Prompt-Engineering-Guide/ar-pages/research/infini-attention.ar.mdx

26 lines
1.4 KiB
Plaintext

# Efficient Infinite Context Transformers
import {Bleed} from 'nextra-theme-docs'
<iframe width="100%"
height="415px"
src="https://www.youtube.com/embed/tOaTaQ8ZGRo?si=pFP-KiLe63Ppl9Pd" allow="accelerometer; autoplay; clipboard-write; encrypted-media; gyroscope; picture-in-picture"
allowFullScreen
/>
A new [paper](https://arxiv.org/abs/2404.07143) by Google integrates compressive memory into a vanilla dot-product attention layer.

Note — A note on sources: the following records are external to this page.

-- ==== Sys2Proof/Machine/State.lean ====
section
/-! DEFINITION. The state of the KQ-256 as plain data: every register of the register space in one sparse table by address
(R4, R8, R411), and beside it the state the chapters give each block that no register holds, and the queue of commands that
wait. Also the reasons a command can stop and the state after power-on reset. -/

namespace Sys2Proof.Machine

/-- The reasons a step can stop with a fault. -/
inductive Fault where
  /-- Raised by no meaning of this model: every command has an effect on State (an error the spec describes is an effect).
  Safe: a fault stops the machine where the hardware goes on. -/
  | none
  deriving DecidableEq, Repr

/-- The reasons a command is refused. -/
inductive Refusal where
  /-- The command has no meaning yet; raised only by an arm of `exec` that rejects it by name. Safe. -/
  | notModelled (mnemonic : String)
  deriving DecidableEq, Repr

/-! ### 01: device states (R9–R23, R459) -/

/-- Why the device entered STOPPING (R19). -/
inductive StopCause where
  | reload
  | shdn
  deriving DecidableEq, Repr, Inhabited

/-- The device-state machine beyond DEV_STATE (R12, R19, R20, R23, R459). -/
structure Dev where
  /-- PGOOD is high: the controller die runs (R387, R440). -/
  powered : Bool
  /-- A RELOAD request waits for the next ring-cycle boundary (R20). -/
  reqReload : Bool
  /-- A REDUCED_REQ waits (R20). -/
  reqReduced : Bool
  /-- An AUTO_REQ waits (R20). -/
  reqAuto : Bool
  /-- BRING_UP is over: every ring runs and both channels are ready; and 1 s has passed since its entry (R19, R20). -/
  reqUp : Bool
  reqLate : Bool
  /-- Every axis is torque-free in STOPPING (R19, R20). -/
  reqStopped : Bool
  /-- An auto-start is pending (R459). -/
  autoStart : Bool
  /-- The cause of the present STOPPING (R19). -/
  stopCause : StopCause
  /-- The instant the present device state was entered (R19). -/
  enteredAt : Nat
  /-- The cycle timer runs (R12). -/
  timer : Bool
  /-- The first ring cycle of the timer has begun (R12). -/
  begun : Bool
  /-- The cycle number (R9, R12). -/
  cycle : BitVec 64
  /-- The TSC of the present ring cycle's master cycle-start instant (R25). -/
  cycleTsc : Nat
  /-- The instant of the next ring-cycle start (R12, R334); before the timer runs, of the next evaluation of device-state events (R20). -/
  nextCycle : Nat
  /-- POWER_UP waits for channel B to report itself ready (R384). -/
  waitB : Bool
  /-- The DRAM stacks whose training succeeded: bit 0 stack 0, bit 1 stack 1 (R387, R416). -/
  trained : Nat
  /-- The repair record in use shows a failure not covered: this POWER_UP ends in SAFE_HOLD (R19). -/
  bound : Bool
  /-- No LOAD has ended since POWER_UP (R388). -/
  firstLoad : Bool
  /-- The samples of ENC0-ENC7 of the ring cycles of this servo cycle, line position format, in a pair (R306). -/
  encLog : List (List Int)
  /-- The mirrored samples in use, one row for each ring cycle of the servo cycle (R306). -/
  encUse : List (List Int)
  deriving DecidableEq, Repr, Inhabited

/-! ### 02: line axes and line actions (R28–R43) -/

/-- The stage of a pending line action (R39–R40). -/
inductive ActStage where
  /-- armed, not yet compared with a sample -/
  | fresh
  /-- short of its trigger -/
  | waiting
  /-- late within tolerance: executes at the next servo boundary, with this lateness -/
  | late (lateness : Int)
  /-- scheduled at this TSC instant -/
  | at (tsc : Nat)
  deriving DecidableEq, Repr, Inhabited

/-- One pending line action (R37). -/
structure Act where
  trig : BitVec 64
  tol : BitVec 32
  line : Nat
  reverse : Bool
  kind : Nat
  target : Nat
  armedAt : Nat
  stage : ActStage
  deriving DecidableEq, Repr, Inhabited

/-- One line axis beyond its registers (R29–R35). -/
structure LineSt where
  /-- A sample has been taken since LOAD (R29). -/
  sampled : Bool
  /-- The source value at the last sample, after INVERT, modulo 2^64 (R33). -/
  src : BitVec 64
  /-- The offset of R35. -/
  offset : BitVec 64
  presetReq : Bool
  resumeReq : Bool
  /-- the source had given a value at the last sample (R29) -/
  valued : Bool
  /-- the source has raised a fault since the last sample (R34) -/
  fault : Bool
  deriving DecidableEq, Repr, Inhabited

/-! ### 03: flows, setpoints, profile generators (R45–R69) -/

/-- A segment descriptor (R53). -/
structure Desc where
  kind : Nat
  blend : Nat
  gate : Bool
  coverOwn : Bool
  replace : Bool
  evt : Bool
  island : Nat
  nrwEnter : Option Nat
  nrwExit : Option Nat
  seq : Nat
  payloadAddr : Nat
  payloadLen : Nat
  line : Nat
  tag : Nat
  v : Nat
  a : Nat
  j : Nat
  blendR : Nat
  duration : Nat
  lineRef : Nat
  ratio : Nat
  payloadCrc : Nat
  check : Nat
  deriving DecidableEq, Repr, Inhabited

/-- A phase of a profile: how long (seconds of profile time) and its jerk (R56, R456). -/
structure Phase where
  dur : Rat
  jerk : Rat
  deriving DecidableEq, Repr, Inhabited

/-- A point on a profile: position, speed, acceleration. -/
structure Pva where
  p : Rat
  v : Rat
  a : Rat
  deriving DecidableEq, Repr, Inhabited

/-- A released segment with what the planning core derived for it (R53's plan record, R55–R57). -/
structure Seg where
  desc : Desc
  /-- axis, target in axis units (JOINT) -/
  targets : List (Nat × Rat)
  /-- axis, c0 … c5 (SPLINE) -/
  coefs : List (Nat × List Rat)
  /-- the path length D in metres (tool-point kinds); 1 for JOINT -/
  len : Rat
  /-- the covered axes with their distances from the planned start state, in axis units (JOINT) -/
  dists : List (Nat × Rat)
  /-- the limits in force on the path parameter (R55) -/
  vlim : Rat
  alim : Rat
  jlim : Rat
  /-- the speed at the join with the predecessor, and at the join with the successor (R57) -/
  start : Rat
  join : Rat
  /-- the entry point of NRW_ENTER on the path (R251) -/
  entry : Rat
  /-- the end pose (x, y, z, quaternion w, x, y, z, redundancy), the via point, the line direction of the payload (tool-point kinds, R52) -/
  pose : List Rat
  via : List Rat
  dir : List Rat
  /-- DURATION, lengthened where an axis limit asks for it (SPLINE, DWELL, R52, R55) -/
  dur : Rat
  deriving DecidableEq, Repr, Inhabited

/-- The quintic of a fly-by (R57): its radius in the path parameter of the segment it leaves and of the one it joins, a quintic for each
axis over 0 to 1, and the start state of the successor's path. -/
structure Blend where
  r0 : Rat
  r1 : Rat
  curves : List (Nat × List Rat)
  next : List (Nat × Rat)
  deriving DecidableEq, Repr, Inhabited

/-- A stop of a TRACK segment in the cell frame (R59): path position and frame displacement at its beginning, and how far each goes for
a metre of the tool's way; the run's own position then counts that way. -/
structure CellStop where
  p0 : Rat
  pk : Rat
  d0 : Rat
  dk : Rat
  deriving DecidableEq, Repr, Inhabited

/-- What a path-hold stop ends in (R57, R59, R63–R65). -/
inductive StopEnd where
  /-- HOLDING with this cause; the segment is kept to be continued -/
  | hold (cause : Nat)
  /-- HOLDING with this cause; the segment has ended -/
  | ended (cause : Nat)
  /-- HOLDING with this cause; the segment is discarded, for a replacement where `replaced` (R63) -/
  | dropped (cause : Nat) (replaced : Bool)
  /-- IDLE with every segment discarded (FLUSH) -/
  | idle
  /-- the replacing segment starts -/
  | replace
  /-- RUNNING stays; the segment is continued once the aggregate is ENABLED again (a disable, R159) -/
  | stand
  /-- STOPPING stays (SS1) -/
  | ss1
  deriving DecidableEq, Repr, Inhabited

/-- A running segment (R56, R60–R61). -/
structure Run where
  seg : Seg
  /-- the covered axes with their start positions in axis units (R50, R51) -/
  start : List (Nat × Rat)
  /-- the fly-by from its predecessor, and the one to its successor (R57) -/
  into : Option Blend
  out : Option Blend
  /-- the pose at the start, in the line frame for TRACK (tool-point kinds, R52, R59) -/
  pose0 : List Rat
  /-- a LINE_SYNC that runs a timed profile to its target (R57) -/
  timed : Bool
  /-- TRACK: the stop in the cell frame, and the frame displacement added by one (R59) -/
  cell : Option CellStop
  ofs : Rat
  /-- the line's speed in m/s at the last servo boundary at which the segment followed it (R59) -/
  sync : Option Rat
  /-- path position, speed, acceleration in profile time; for a DWELL that stopped, the time left in place of the position -/
  at' : Pva
  /-- the phases still to run -/
  phases : List Phase
  /-- a path-hold stop runs and ends so -/
  stop : Option StopEnd
  /-- the time the gate's instant put the segment ahead of the boundary, in seconds (R58) -/
  lead : Rat
  deriving DecidableEq, Repr, Inhabited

The goal is to enable Transformer LLMs to effectively process infinitely long inputs with bounded memory footprint and computation.
They propose a new attention technique called Infini-attention which incorporates a compressive memory module into a vanilla attention mechanism.
!["Infini-Attention"](../../img/research/infini-attention.png)
It builds in both masked local attention and long-term linear attention into a single Transformer block. This allows the Infini-Transformer model to efficiently handle both long and short-range contextual dependencies.
This approach outperforms baseline models on long-context language modeling with a 114x compression ratio of memory!
They also show that a 1B LLM can naturally scale to a 1M sequence length and a 8B model achieves a new SoTA result on a 500K length book summarization task.
Given how important long-context LLMs are becoming having an effective memory system could unlock powerful reasoning, planning, continual adaption, and capabilities not seen before in LLMs.